/-- A field above `u` bits is a field of what stands above them. -/
theorem field_div (v u lo n : Nat) : field (v / 2 ^ u) lo n = field v (u + lo) n := by
  rw [field, field, Nat.div_div_eq_div_mul, ← Nat.pow_add]

/-- A field lies inside the low bits it fits into. -/
theorem field_mod {lo n k : Nat} (h : lo + n ≤ k) (v : Nat) : field (v % 2 ^ k) lo n = field v lo n := by
  obtain ⟨d, rfl⟩ := Nat.exists_eq_add_of_le h
  rw [field, field, Nat.pow_add, Nat.pow_add, Nat.mul_assoc, Nat.mod_mul_right_div_self, Nat.mod_mul_right_mod]

/-- Windows that agree on their low `k` bits agree on every field inside them. -/
theorem field_congr {v w k lo n : Nat} (hvw : v % 2 ^ k = w % 2 ^ k) (h : lo + n ≤ k) :
    field v lo n = field w lo n := by
  rw [← field_mod h v, hvw, field_mod h w]

/-- The low bits of a field are the shorter field at the same place. -/
theorem field_low {v lo m n : Nat} (h : m ≤ n) : field v lo n % 2 ^ m = field v lo m := by
  rw [field, field, Nat.mod_mod_of_dvd _ (Nat.pow_dvd_pow 2 h)]

/-- What stands above `lo` bits is read there, cut to the width of the field. -/
theorem field_above {a lo : Nat} (ha : a < 2 ^ lo) (m n : Nat) : field (a + m * 2 ^ lo) lo n = m % 2 ^ n := by
  rw [field, Nat.add_mul_div_right _ _ (Nat.two_pow_pos lo), Nat.div_eq_of_lt ha, Nat.zero_add]

/-! ## A symbol depends on the bits it uses only (R130) -/

section wf

variable {T : CodeTable} (hT : T.wf = true)
include hT

/-- The length part is read from its own bits, although its index is always 8 bits wide (R103, R123). -/
theorem lengthPart_congr {win win' : Nat}
    (h : win' % 2 ^ (lengthPart T win).used = win % 2 ^ (lengthPart T win).used) :
    lengthPart T win' = lengthPart T win := by
  have hused : (lengthPart T win).used =
    1 + T.lenBitsAt (lengthPart T win).code + T.lenExtraBitsAt (lengthPart T win).code := rfl
  have hw := (T.wf_lenBits hT (lengthPart_code_lt hT win)).2
  have hcode : T.lenLookupAt (field win' 1 8) = T.lenLookupAt (field win 1 8) := by
    refine T.wf_lenPrefix hT (field_lt _ _ _) (field_lt _ _ _) ?_
    change field win' 1 8 % 2 ^ T.lenBitsAt (lengthPart T win).code =
      field win 1 8 % 2 ^ T.lenBitsAt (lengthPart T win).code
    rw [field_low hw, field_low hw]
    exact field_congr h (by omega)
  have hextra : field win' (1 + T.lenBitsAt (lengthPart T win).code) (T.lenExtraBitsAt (lengthPart T win).code) =
      field win (1 + T.lenBitsAt (lengthPart T win).code) (T.lenExtraBitsAt (lengthPart T win).code) :=
    field_congr h (by omega)
  change field win' (1 + T.lenBitsAt (T.lenLookupAt (field win 1 8)))
    (T.lenExtraBitsAt (T.lenLookupAt (field win 1 8))) = _ at hextra
  simp only [lengthPart, hcode, hextra]

/-- The distance part is read from the bits of its pair (R125). -/
theorem distancePart_congr {win win' d : Nat} {len : LengthPart}
    (h : win' % 2 ^ (distancePart T d win len).used = win % 2 ^ (distancePart T d win len).used) :
    distancePart T d win' len = distancePart T d win len := by
  have hused : (distancePart T d win len).used =
    len.used + (T.distBitsAt (distancePart T d win len).code + trailingWidth len.val d) := rfl
  have hw := (T.wf_distBits hT (distancePart_code_lt hT d win len)).2
  have hcode : T.distLookupAt (field win' len.used 8) = T.distLookupAt (field win len.used 8) := by
    refine T.wf_distPrefix hT (field_lt _ _ _) (field_lt _ _ _) ?_
    change field win' len.used 8 % 2 ^ T.distBitsAt (distancePart T d win len).code =
      field win len.used 8 % 2 ^ T.distBitsAt (distancePart T d win len).code
    rw [field_low hw, field_low hw]
    exact field_congr h (by omega)
  have hlow : field win' (len.used + T.distBitsAt (distancePart T d win len).code) (trailingWidth len.val d) =
      field win (len.used + T.distBitsAt (distancePart T d win len).code) (trailingWidth len.val d) :=
    field_congr h (by omega)
  change field win' (len.used + T.distBitsAt (T.distLookupAt (field win len.used 8))) _ = _ at hlow
  simp only [distancePart, hcode, hlow]
  rfl

end wf

theorem checkBits_of_le {α : Type} {nbits used : Nat} (h : used ≤ nbits) (a : α) :
    checkBits nbits used a = .sym a used := by simp [checkBits, h]

theorem mod_two_pow_congr {v w k m : Nat} (h : v % 2 ^ k = w % 2 ^ k) (hm : m ≤ k) : v % 2 ^ m = w % 2 ^ m := by
  rw [← Nat.mod_mod_of_dvd v (Nat.pow_dvd_pow 2 hm), h, Nat.mod_mod_of_dvd w (Nat.pow_dvd_pow 2 hm)]

theorem decodeWith_literal {α : Type} {f : Byte → α} {g : LengthPart → α} {k : LengthPart → DistancePart → α}
    {win : Nat} (h : field win 0 1 = 0) (nbits : Nat) (T : CodeTable) (d : Nat) :
    decodeWith f g k win nbits T d = checkBits nbits literalUsed (f (BitVec.ofNat 8 (field win 1 8))) := by
  simp only [decodeWith, h, if_true]

theorem decodeWith_end {α : Type} {f : Byte → α} {g : LengthPart → α} {k : LengthPart → DistancePart → α}
    {win : Nat} {T : CodeTable} (h : field win 0 1 ≠ 0) (he : (lengthPart T win).val = T.endValue) (nbits d : Nat) :
    decodeWith f g k win nbits T d = checkBits nbits (lengthPart T win).used (g (lengthPart T win)) := by
  simp only [decodeWith, h, if_false, he, if_true]

theorem decodeWith_pair {α : Type} {f : Byte → α} {g : LengthPart → α} {k : LengthPart → DistancePart → α}
    {win : Nat} {T : CodeTable} (h : field win 0 1 ≠ 0) (he : (lengthPart T win).val ≠ T.endValue) (nbits d : Nat) :
    decodeWith f g k win nbits T d =
      checkBits nbits (distancePart T d win (lengthPart T win)).used
        (k (lengthPart T win) (distancePart T d win (lengthPart T win))) := by
  simp only [decodeWith, h, if_false, he]

/-- R130: a window that agrees on the bits a decode used, with at least as many valid, decodes to the same answer. -/
theorem decodeWith_congr {α : Type} {f : Byte → α} {g : LengthPart → α} {k : LengthPart → DistancePart → α}
    {win win' nbits nbits' d used : Nat} {T : CodeTable} {a : α} (hT : T.wf = true)
    (h : decodeWith f g k win nbits T d = .sym a used) (hwin : win' % 2 ^ used = win % 2 ^ used)
    (hused : used ≤ nbits') : decodeWith f g k win' nbits' T d = .sym a used := by
  have hclass : field win' 0 1 = field win 0 1 := field_congr hwin (by have := (decodeWith_used h).1; omega)
  rcases decodeWith_cases f g k win nbits T d with ⟨hc, e⟩ | ⟨hc, hv, e⟩ | ⟨hc, hv, e⟩ <;> rw [e] at h <;>
    obtain ⟨rfl, rfl, _⟩ := checkBits_sym h
  · have hbyte : field win' 1 8 = field win 1 8 := field_congr hwin le_rfl
    rw [decodeWith_literal (hclass.trans hc), hbyte, checkBits_of_le hused]
  · have hlen := lengthPart_congr hT hwin
    rw [decodeWith_end (by rwa [hclass]) (by rwa [hlen]), hlen, checkBits_of_le hused]
  · have hlen : lengthPart T win' = lengthPart T win :=
      lengthPart_congr hT (mod_two_pow_congr hwin (by rw [distancePart_eq_result]; simp))
    have hdist := distancePart_congr hT hwin
    rw [decodeWith_pair (by rwa [hclass]) (by rwa [hlen]), hlen, hdist, checkBits_of_le hused]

+===+

### [Task prompt]
Could you repeat exactly the lines in the listing above from the one with "distancePart T d win'" down to the one with "have hw := (T.wf_distBits"? Include both of those lines.

### [Solution for this exercise]
    distancePart T d win' len = distancePart T d win len := by
  have hused : (distancePart T d win len).used =
    len.used + (T.distBitsAt (distancePart T d win len).code + trailingWidth len.val d) := rfl
  have hw := (T.wf_distBits hT (distancePart_code_lt hT d win len)).2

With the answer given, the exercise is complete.